The task: Write out exactly the lines from the one containing "as it was. -/" through the last line of the records below, including both.

Extracted data:
□ □ □ □
-- ==== Sys2Proof/Safety.lean ====
section
/-! DEFINITION. What counts as a safe run, in the terms that the claims use: when the control unit executes an instruction and what that
leaves beside the instruction's own effect, what a frame keeps, the states that steps reach, and the invariant that every step keeps. -/

namespace Sys2Proof.Safety

open Sys2Proof.Machine

/-! ## Executions of the control unit -/

/-- The WAIT and SIG bytes of an instruction; an event's are plain. -/
def syncOf (i : Instr) : Sync := i.sync.getD Sync.plain

/-- The control unit executes an instruction: the checks of 05 R95 pass, the WAIT byte's conditions hold (05 R92) and the guard, where the
instruction has one, is true (05 R97). -/
def Executes (i : Instr) (s : State) : Prop :=
  s.decodeTrap i = none ∧ s.cx.mayTurn (syncOf i) = true ∧ ∀ pg pn, i.cuGuard = some (pg, pn) → s.cx.guard pg pn = true

/-- The state after an executed instruction whose own effect leaves s: the bell of WAIT is taken and that of SIG rung (05 R92, R93), the
turn's cycle is noted, nothing is awaited and the watchdog starts again (02 R46), and the program counter is as given. -/
def executed (i : Instr) (s : State) (pc : Word) : State :=
  { s with cx := { s.cx with bells := (s.cx.settleBells (syncOf i)).bells, rung := (s.cx.settleBells (syncOf i)).rung,
                             lastTurn := some s.cx.now, wdog := 0, outside := .none, held := none, watch := none, pc := pc } }

/-- The state after an executed instruction that changes its context to c and goes on to the next word (05 R91). -/
def executedTo (i : Instr) (s : State) (c : Ctx) : State := executed i { s with cx := c } (s.cx.pc + 8)

/-! ## The results of 06 R127 to R131 -/

/-- Bits of a from the highest down that are zero. -/
def leading (a : Word) : Nat := ((List.range 64).takeWhile fun k => !a.getLsbD (63 - k)).length

/-- Bits of a from the lowest up that are zero. -/
def trailing (a : Word) : Nat := ((List.range 64).takeWhile fun k => !a.getLsbD k).length

/-- DIV: truncated towards zero; all ones by zero; −2^63 by −1 stays (06 R127). -/
def quotient (a b : Word) : Word := if b = 0 then BitVec.allOnes 64 else BitVec.ofInt 64 (a.toInt.tdiv b.toInt)

/-- REM: a − b DIV(a, b); a by zero (06 R127). -/
def remainder (a b : Word) : Word := if b = 0 then a else a - b * quotient a b

/-- DIVU. -/
def quotientU (a b : Word) : Word := if b = 0 then BitVec.allOnes 64 else BitVec.ofNat 64 (a.toNat / b.toNat)

/-- REMU. -/
def remainderU (a b : Word) : Word := if b = 0 then a else BitVec.ofNat 64 (a.toNat % b.toNat)

/-- 1 if a condition holds, else 0. -/
def oneIf (p : Prop) [Decidable p] : Word := if p then 1 else 0

/-- SHL, SHR and SRA by b[5:0]. -/
def shiftLeft (a b : Word) : Word := BitVec.ofNat 64 (a.toNat * 2 ^ (b.toNat % 64))
def shiftRight (a b : Word) : Word := BitVec.ofNat 64 (a.toNat / 2 ^ (b.toNat % 64))
def shiftArithmetic (a b : Word) : Word := BitVec.ofInt 64 (a.toInt / 2 ^ (b.toNat % 64))

/-- The register forms with the result that the table of 06 R127 gives for a = s[sa] and b = s[sb]. -/
def registerForms (o : SR) (a b : Word) : List (Instr × Word) :=
  [(.add o, a + b), (.sub o, a - b), (.mul o, BitVec.ofNat 64 (a.toNat * b.toNat)), (.div o, quotient a b), (.divu o, quotientU a b),
   (.rem o, remainder a b), (.remu o, remainderU a b), (.and_ o, a &&& b), (.or_ o, a ||| b), (.xor_ o, a ^^^ b),
   (.shl o, shiftLeft a b), (.shr o, shiftRight a b), (.sra o, shiftArithmetic a b), (.slt o, oneIf (a.toInt < b.toInt)),
   (.sltu o, oneIf (a.toNat < b.toNat)), (.min o, if a.toInt ≤ b.toInt then a else b), (.minu o, if a.toNat ≤ b.toNat then a else b),
   (.max o, if a.toInt ≤ b.toInt then b else a), (.maxu o, if a.toNat ≤ b.toNat then b else a), (.clz o, BitVec.ofNat 64 (leading a)),
   (.ctz o, BitVec.ofNat 64 (trailing a)), (.popc o, BitVec.ofNat 64 ((List.range 64).countP a.getLsbD))]

/-- The immediate forms of 06 R128 for a = s[sa] and b the sign-extended immediate. -/
def immediateForms (o : SI) (a b : Word) : List (Instr × Word) :=
  [(.addi o, a + b), (.muli o, BitVec.ofNat 64 (a.toNat * b.toNat)), (.divi o, quotient a b), (.remi o, remainder a b),
   (.divui o, quotientU a b), (.remui o, remainderU a b), (.slti o, oneIf (a.toInt < b.toInt)), (.sltui o, oneIf (a.toNat < b.toNat)),
   (.andi o, a &&& b), (.ori o, a ||| b), (.xori o, a ^^^ b), (.shli o, shiftLeft a b), (.shri o, shiftRight a b),
   (.srai o, shiftArithmetic a b)]

/-- The condition of PCMP on s[sa] and s[sb] (06 R131). -/
def compares (c : PCond) (a b : Word) : Prop :=
  match c with
  | .eq => a = b
  | .ne => a ≠ b
  | .lt => a.toInt < b.toInt
  | .ge => b.toInt ≤ a.toInt
  | .ltu => a.toNat < b.toNat
  | .geu => b.toNat ≤ a.toNat

/-! ## Records -/

/-- The trap record of a deliberate trap of the control unit at an address (06 R143; 26 R476). -/
def ownTrap (cause : BitVec 7) (code : BitVec 16) (pc : Word) : TrapRec :=
  { cause := cause, queue := 0, resumable := true, mc := false, secondary := false, code := code, pc := pc, iaddr := pc, vaddr := 0, info := 0 }

/-- The save that a CTXST with this descriptor requests (14 R313). -/
def requestedSave (name : BitVec 32) (desc : Word) (sp : Space) : Transfer :=
  { name := name, desc := some (desc, sp), images := [], place := none, isRestore := false, written := false, slots := [], count := 0, plains := [], handed := false }

/-- The restore that a CTXLD with this descriptor queues for a placement (14 R314). -/
def requestedRestore (name : BitVec 32) (desc : Word) (sp : Space) (images : List (Nat × Word)) (place : Nat) : Transfer :=
  { name := name, desc := some (desc, sp), images := images, place := if place = 0 then none else some (place - 1), isRestore := true,
    written := false, slots := [], count := 0, plains := [], handed := false }

/-! ## Frames -/

/-- The scalar register that an instruction of 06 R127 to R130 or FEAT writes. -/
def destination : Instr → Option (BitVec 5)
  | .add o | .sub o | .mul o | .div o | .divu o | .rem o | .remu o | .and_ o | .or_ o | .xor_ o | .shl o | .shr o | .sra o | .slt o
  | .sltu o | .min o | .minu o | .max o | .maxu o | .clz o | .ctz o | .popc o | .sel o => some o.sd
  | .addi o | .muli o | .divi o | .remi o | .divui o | .remui o | .slti o | .sltui o | .andi o | .ori o | .xori o | .shli o | .shri o
  | .srai o | .feat o => some o.sd
  | .li o | .lui o | .lea o => some o.sd
  | _ => none

/-- Every byte of memory, and its poison, is as it was. -/
def SameMemory (s t : State) : Prop := (∀ a, Memory.get t.mem a = Memory.get s.mem a) ∧ t.poison = s.poison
□ □ □ □
Output for this exercise:
/-- Every byte of memory, and its poison, is as it was. -/
def SameMemory (s t : State) : Prop := (∀ a, Memory.get t.mem a = Memory.get s.mem a) ∧ t.poison = s.poison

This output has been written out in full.